Sunday, December 30, 2012

When Snakes Fly - 11/29/12

Eric and Gabby venture into some rock formations in Lesotho


BEN - As you can tell, Gabby and I are a bit behind in our journal/blog entries.   If one of us hasn’t taken notes or written about a particular day, it can be difficult to type about.  As such, I honestly have no idea what we did this day, other than for dinner Gabby and I made burgers and fries along with butternut squash soup that was delicious.  That being said, I will just write about a particularly funny/absurd occurrence that happened and really shows a regular interaction that we had with nature and wildlife, which is a consistent theme of our time in Khotso.
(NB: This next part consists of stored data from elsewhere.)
-- ==== Sys2Proof/Safety.lean ====
section
/-! DEFINITION. What a sound state and a safe run are, in the terms the statements use. -/
namespace Sys2Proof.Machine
open Sys2Proof

/-- The canonical form of the register table: offsets strictly rising, and no register listed at its reset value. -/
abbrev RegTab.wf (t : List (Reg × Word)) : Prop := t.Pairwise (fun p q => p.1.addr < q.1.addr) ∧ ∀ p ∈ t, p.2 ≠ p.1.reset

/-- The byte memories of the machine, in canonical form: host memory, the MSI-X tables, the data space of each Dome and the cells of each plate bank. -/
abbrev State.MemoriesWf (s : State) : Prop :=
  Memory.wf s.host.mem = true ∧ (∀ f : Func, Memory.wf s.host.bar2[f] = true) ∧ (∀ d : DomeId, Memory.wf s.moor[d].data = true) ∧ ∀ (d : DomeId) (b : BankId), Memory.wf s.plate[d][b].cells = true

/-- Equal machines are equal data: every sparse table of the state is in its canonical form. -/
abbrev State.Canonical (s : State) : Prop := RegTab.wf s.regs ∧ s.MemoriesWf

/-- No die is under test controls (R375): every rule of the manual holds. -/
abbrev State.Ordinary (s : State) : Prop := ∀ d : Die, s.underTest d = false

/-- A run: commands executed one after another, each answering a next state. -/
inductive Runs : State → List Instr → State → Prop where
  | done (s : State) : Runs s [] s
  | more {s t u : State} {c : Instr} {cs : List Instr} : exec c s = .next t → Runs t cs u → Runs s (c :: cs) u

/-- A safe run: it ends, no command of it stopping, in a sound state. -/
def SafeRun (s : State) (cs : List Instr) : Prop := ∃ t, Runs s cs t ∧ t.Canonical

/-! ### How a command completes, and what it leaves as it was -/

/-- The command completes: it answers a next state, and that state is as described. -/
def Completes (c : Instr) (s : State) (post : State → Prop) : Prop := ∃ t, exec c s = .next t ∧ post t

/-- The registers a publication may change: what the fabric counts and shows of deliveries (R242 to R244). -/
def Reg.ofFabric : Reg → Bool
  | .bcnDropOff => true
  | .bcnStatus => true
  | .bcnInflight _ => true
  | .bcnChOvr _ => true
  | _ => false

/-- Every register outside `but` holds what it held. -/
def State.SameRegs (s t : State) (but : Reg → Prop) : Prop := ∀ r, ¬ but r → t.rd r = s.rd r

/-- Every byte of host memory, of BAR2, of both data spaces and of the plate banks reads as it did. -/
def State.SameBytes (s t : State) : Prop :=
  (∀ a, Memory.get t.host.mem a = Memory.get s.host.mem a) ∧ (∀ (f : Func) (a : Nat), Memory.get t.host.bar2[f] a = Memory.get s.host.bar2[f] a)
  ∧ (∀ (d : DomeId) (a : Nat), Memory.get t.moor[d].data a = Memory.get s.moor[d].data a)
  ∧ ∀ (d : DomeId) (b : BankId) (a : Nat), Memory.get t.plate[d][b].cells a = Memory.get s.plate[d][b].cells a

/-! ### Descriptors -/

/-- A descriptor can begin on its ring, and the report ring it names is set up (R344, R348). -/
def State.Fetches (s : State) (h : DescHdr) : Prop := s.canBegin h = true ∧ s.host.rrings[h.reportRing].up = true

/-- The dispatch ring of a descriptor that has completed: its consumer index has passed it, and the descriptors fetched behind it that were done (R344, R345). -/
def State.passedRing (s : State) (h : DescHdr) : DRing :=
  let x := s.host.drings[h.ring]
  { x with fetched := x.fetched.drop 1, began := none, cons := (x.cons + 1) % 2 ^ 64, prod := if x.prod = x.cons then (x.cons + 1) % 2 ^ 64 else x.prod }.pass

/-- The report a descriptor with opcode `code` asks for (R348, R349). -/
def State.reportFor (s : State) (h : DescHdr) (code : Byte) (status detail : Nat) : Report :=
  let x := s.host.drings[h.ring]
  ⟨code, false, x.func, status, h.tag, h.ring, x.cons, x.cons + 1, BitVec.ofNat 64 detail, h.irq⟩

/-- A descriptor has completed with a status: its ring has passed it, and a report is queued where it asks for one or failed (R344, R348, R349); no other ring is changed. -/
def State.Passed (s t : State) (h : DescHdr) (code : Byte) (status detail : Nat) : Prop :=
  let q := s.reportRingOf h
  t.host.drings = s.host.drings.set h.ring (s.passedRing h)
  ∧ t.host.rrings = (if s.host.rrings[q].up ∧ (h.report = true ∨ status ≠ 0) then
      s.host.rrings.set q { s.host.rrings[q] with waiting := s.host.rrings[q].waiting ++ [s.reportFor h code status detail] } else s.host.rrings)

/-! ### Engines -/

/-- A fault of code `code` has ended the run of a keeper's input (R270): it is recorded, and the run counted as abandoned (R267, R285); a transient one (STORE_ECC, REG_TIMEOUT, DMA_ERROR) that RETRY allows leaves the input busy, to restart; any other fails
the routine. -/
def State.RoutineFaulted (s t : State) (k : KeeperId) (i : Fin 16) (code : Nat) : Prop :=
  let again := transient code = true ∧ s.keepers[k].tries[i] < s.fld (.kprCtrl k) KPR_CTRL.RETRY
  t.fld (.kprFault k) KPR_FAULT.CODE = code ∧ t.fld (.kprFault k) KPR_FAULT.INPUT = i.val ∧ t.fld (.kprFault k) KPR_FAULT.ROUTINE = s.boundRoutine k i
  ∧ t.fld (.kprFault k) KPR_FAULT.WORD = s.keepers[k].word % 2 ^ 14
  ∧ t.isSet (.kprStatus k) KPR_STATUS.ABANDONED = true ∧ t.fld (.kprAbandons k) KPR_ABANDONS.COUNT = min KPR_ABANDONS.COUNT.top (s.fld (.kprAbandons k) KPR_ABANDONS.COUNT + 1)
  ∧ t.keepers[k].input = none ∧ t.keepers[k].stack = [] ∧ t.keepers[k].buffer = [] ∧ (∀ j ≠ k, t.keepers[j] = s.keepers[j])
  ∧ (again → t.keepers[k].tries[i] = s.keepers[k].tries[i] + 1 ∧ t.fld (.kprRestarts k) KPR_RESTARTS.COUNT = min KPR_RESTARTS.COUNT.top (s.fld (.kprRestarts k) KPR_RESTARTS.COUNT + 1)
      ∧ t.inputBusy (inputIx k i) = s.inputBusy (inputIx k i) ∧ t.isSet (.kprBind k i) KPR_BINDi.EN = s.isSet (.kprBind k i) KPR_BINDi.EN)
  ∧ (¬ again → t.isSet (.kprBind k i) KPR_BINDi.FAILED = true ∧ t.isSet (.kprBind k i) KPR_BINDi.EN = false ∧ t.isSet (.kprStatus k) KPR_STATUS.FAILED = true ∧ t.inputBusy (inputIx k i) = false)

/-- A mismatch of a channel has been declared by the keeper that shadows it (R280, R281): recorded with its cause, counted, and the channel, where it played or primed, is in FAULT and waits for its recovery. -/
def State.Declared (s t : State) (k : KeeperId) (c : ChanId) (cause : Nat) : Prop :=
  t.fld (.kprShdStatus k) KPR_SHD_STATUS.CHANNEL = c.val ∧ t.fld (.kprShdStatus k) KPR_SHD_STATUS.CAUSE = cause ∧ t.isSet (.kprShdStatus k) KPR_SHD_STATUS.VALID = true
  ∧ t.fld (.kprShdCount k) KPR_SHD_COUNT.COUNT = min KPR_SHD_COUNT.COUNT.top (s.fld (.kprShdCount k) KPR_SHD_COUNT.COUNT + 1)
  ∧ t.shadows[c].walks = false ∧ (∀ j ≠ c, t.shadows[j] = s.shadows[j])
  ∧ (s.chans[c].st = .playing ∨ s.chans[c].st = .priming → t.chans[c].st = .fault)
  ∧ (t.chans[c].st = .fault → t.shadows[c].declared = some t.clock.now ∧ t.fld (.oryFault c) ORY_FAULT.CAUSE = 2 ∧ t.fld (.oryFault c) ORY_FAULT.SHD_CAUSE = cause)

/-! ### Memory ports -/

/-- A port that held position `i` has been retired (R308, R311): the position is lost; the set is FAILED where another was lost already, DEGRADED with MP4 retraining where the spare stands by, UNPROTECTED
otherwise; where no migration will end, the domains of the retired ports are OFF from then on (R25). -/
def State.PortRetired (s t : State) (d : DomeId) (p : PortId) (i : Fin 4) : Prop :=
  let again := ∃ j ∈ s.moor[d].lost, j ≠ i
  t.role d p = 2 ∧ t.isSet (.moorStatus d) MOOR_STATUS.RETIRED = true ∧ i ∈ t.moor[d].lost ∧ (∀ j, j ∈ t.moor[d].lost ↔ j = i ∨ j ∈ s.moor[d].lost)
  ∧ (again → t.setState d = 4) ∧ (¬ again → s.spareFree d = true → t.setState d = 1 ∧ t.moor[d].retrain = true) ∧ (¬ again → s.spareFree d = false → t.setState d = 3)
  ∧ (again ∨ s.spareFree d = false → ∀ q : PortId, t.role d q = 2 → t.domains[domPort d q] = .retired) ∧ t.isSet (.moorMig d) MOOR_MIG.BUSY = false

/-- A walk can enter an entry of a table: the entry is loaded and passes the checks of R47, its segment among them where its home is not lost (R34, R47, R52). -/
abbrev State.Sound (s : State) (t : Table) (i : Nat) : Prop := i < t.len ∧ s.entrySound t (t.entry i) = true

end Sys2Proof.Machine
end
Neither Gabby or I am sure when this actually happened, so this seems as fitting a day as any:

From Left: Tofalax, Me, Gabby, Jackie
Gabby was up at the main house (Steve’s house) doing our laundry.  At the time, Steve and Lulu were not home, but Alistair was hanging out and doing something (most likely something Steve and Lulu would not approve of) up there as well.  I was down in the backpackers, and realized I needed something from the house.  As I was walking up the driveway, I heard Gabby’s scream and subsequent squeals of terror.  I ran as fast as I could up to the laundry to find Gabby out in the yard, tears in her eyes.  “SNAKE!!” she cried, “there’s a snake in the laundry.”  We are particularly wary of snakes at Khotso, because the farm houses two of the more venomous types of snakes in Africa (and thus, the world) the Puff Adder, and the Cape Cobra.  We have heard various horror stories from just about everyone we know on the farm of both types of serpents (the puff adder is the only snake that can bite backward in a 360 degree turn, the cobra can spit and blind you, rotting skin, etc.).  With all this in mind, I warily stepped in to the laundry room and spotted a bright green snake curled in the corner, about 4 feet long.  I was almost positive this was not one of the venomous species, but still armed myself with a laundry basket.  By this time Alistair had come to see what the commotion was about, and stood laughing at the comical scene of Gabby in near hysterics, and me wielding a laundry basket at what was almost certainly a harmless tree snake.  I eventually was able to wrangle the snake, scare it out of its corner, and to my relief, out of the laundry room.   However, to my horror, instead of turning left, out to the lawn and obvious escape route, the snake turned right and went straight under the small gap between the ground and Steve’s back door and into the house.  Shit!  The snake was 95% under the doorway, when Alistair suddenly leapt into action and grabbed the snake’s tail.  He struggled with it a second and eventually yanked the entire snake out from under the doorway.  As soon as the head appeared, the snake whipped around and went for Alistair who immediately chucked the snake backwards.  All three of us stared in awe as the snake sailed through the air, across the lawn, and with unbelievable accuracy landed in a lone bucket that had been left about 20 feet behind us.  SWISH!  We all sat for a minute with our mouths open, dazed at Alistair’s ridiculous capture of the beast in a bucket farther away than I would have ever thought possible for one snake to fly.